Alkaptonuria (black urine disease or alcaptonuria) is a rare inherited genetic disorder of phenylalanine and tyrosine metabolism. This is an autosomal recessive condition that is due to a defect in the enzyme homogentisate 1,2-dioxygenase (EC 1.13.11.5), which participates in the degradation of tyrosine. As a result, a toxic tyrosine byproduct called homogentisic acid (or alkapton) accumulates in the blood, and is excreted in urine in large amounts(hence -uria). Excessive homogentisic acid causes damage to cartilage (ochronosis, leading to osteoarthritis) and heart valves as well as precipitating as kidney stones. Treatment with nitisinone, which suppresses homogentisic acid production, is being studied.[1] Alkaptonuria is more common in Slovakia and the Dominican Republic than in other countries.[2][3]

Symptoms

Alkaptonuria itself is asymptomatic, but the sclera of the eyes may be pigmented (often only at a later age)[1] and the skin is darkened in sun-exposed areas as well as around sweat glands; sweat may be coloured brown.

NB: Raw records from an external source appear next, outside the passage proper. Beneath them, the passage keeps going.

-- ==== Sys2Proof/Machine/State.lean ====
section
/-!
DEFINITION. The state of the module as plain data: the register file, every structure the spec gives the module beside it,
the queue of commands that wait, what leaves the module, and the state after reset.
-/

namespace Sys2Proof.Machine

/-! ### The register file and the host's accesses -/

/-- The register fields and what surrounds them: the latches of 64-bit pairs (R7), the request bits that clear at the next
boundary (R471), the event bits set in the present impression (R9), and the words that have been received and take effect
at the next boundary (R24). -/
structure RegFile where
  regs : Regs := []
  latches : NMap Nat := []
  clearNext : List Nat := []
  fresh : List Nat := []
  hostWrites : List (Nat × Nat) := []
  deriving DecidableEq, Repr

/-! ### Makeready and the module states (R387) -/

/-- The module states of Table 18.1. -/
inductive ModState where
  | powerQualify | selfTest | caseInit | imageWait | keyWait | recast | assemble | pressRun
  | hold | cast | castDone | release | maintenance | safe
  deriving DecidableEq, Repr

/-- The timebase, the state machine, and what outlives one state (R16, R387, R401, R443). -/
structure Core where
  powered : Bool := true
  mode : ModState := .powerQualify
  prev : ModState := .powerQualify
  imp : Nat := 0
  entered : Nat := 0
  opImp : Nat := 0
  cycles : Nat := 1
  /-- a module reset is in effect (R402) -/
  held : Bool := false
  /-- a module or warm reset that waits for a cast (R401) -/
  resetDue : Option ResetKind := none
  lastReset : ResetKind := .cold
  /-- the last reset waited for a cast (R401): RESET_CAST at the first boundary of makeready -/
  resetCast : Bool := false
  /-- a SAFE entry that waits for its cast (R399 step 2), with its cause and whether its cast is allowed -/
  safeDue : Option (Nat × Bool) := none
  /-- the flush of R399 has completed -/
  safeFlushed : Bool := false
  /-- step 5 of R305 is done -/
  released : Bool := false
  /-- the Fount probe has ended, and whether any pack answered (R389) -/
  probed : Bool := false
  /-- the free values drawn so far, and the outputs of the random generator used -/
  free : Nat := 0
  rngCount : Nat := 0
  /-- in ASSEMBLE: when it began, whether its wait has ended (ASM_WAIT, ASM_DONE), and the signatures forced (R394, R395) -/
  asmAt : Option Nat := none
  asmOver : Bool := false
  forced : List Nat := []
  /-- counter record: last generation, operating impression of the last write (R444) -/
  ctrGen : Nat := 0
  ctrAt : Nat := 0
  deriving DecidableEq, Repr

/-! ### The Errata log (chapter 16) -/

/-- A record (Table 16.3); `payload` is its payload bytes. -/
structure ErrRec where
  code : Nat
  flags : Nat := 0
  rep : Nat := 0
  opTime : Nat
  cycles : Nat
  src : Nat
  payload : List Nat := []
  deriving DecidableEq, Repr

/-- The window of one code of EC8 or EC9 (R364). -/
structure RateWin where
  start : Nat
  seen : Nat := 0
  dropped : Nat := 0
  lastSrc : Nat := 0
  deriving DecidableEq, Repr

/-- The volatile part of the log: events of the present boundary, the 65 536-byte buffer, rate windows, freeze, clear. -/
structure Errata where
  due : List ErrRec := []
  buf : List ErrRec := []
  wins : NMap RateWin := []
  lastFlush : Nat := 0
  flushDue : Bool := false
  /-- impression at which FREEZE was written 1, and whether the flush that begins the freeze is outstanding -/
  freezeAt : Option Nat := none
  /-- impression at which a clear began -/
  clearAt : Option Nat := none
  /-- LOG_USED when the clear began -/
  clearUsed : Nat := 0
  /-- offset of the end of the last record known to be written (R357) -/
  logEnd : Nat := 4096
  deriving DecidableEq, Repr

Urine may turn brown on standing, especially when left for a period of time (which may alert parents of children using diapers).[citation needed] Kidney stones and stone formation in the prostate (in men) are common, and may occur in more than a quarter of cases.[1] The main symptoms of alkaptonuria are due to the accumulation of homogentisic acid in tissues. In the joints this leads to cartilage damage, specifically in the spine and leading to low back pain at a young age in most cases, but also of the hip and shoulder. Joint replacement surgery (hip and shoulder) is often necessary at a relatively young age.[1] Valvular heart disease, mainly calcification and regurgitation of the aortic and mitral valves, may occur, and in severe and progressive cases valve replacement may be necessary. Coronary artery disease may be accelerated in alkaptonuria.[1] A distinctive characteristic of alkaptonuria is that ear wax exposed to air turns red or black (depending on diet) after several hours because of the accumulation of homogentisic acid.[4]

Diagnosis

The diagnosis of alkaptonuria needs to be suspected before diagnostic testing can be performed, using paper chromatography and thin layer chromatography. Both blood plasma and urine can be used for diagnosis. In healthy subjects, homogentisic acid is absent in both blood and plasma. In alkaptonuria, plasma levels are 6.6 micrograms/ml on average, and urine levels are on average 3.12 mmol/mmol of creatinine.[1]

Treatment

No treatment modality has been unequivocally demonstrated to reduce the complications of alkaptonuria. Commonly recommended treatments include dietary restriction of phenylalanine and tyrosine and large doses of ascorbic acid (vitamin C). Dietary restriction may be effective in children, but benefits in adults have not been demonstrated.[6] The insecticide nitisinone inhibits 4-hydroxyphenylpyruvate dioxygenase, the enzyme that generates homogentisic acid from 4-hydroxyphenylpyruvic acid. This reduces homogentisic acid. The main side-effect is irritation of the cornea, and there is a concern that it will cause the symptoms of hereditary tyrosinaemia type III because of the possible accumulation of tyrosine or other intermediaries.[7] Further studies are being conducted.[8]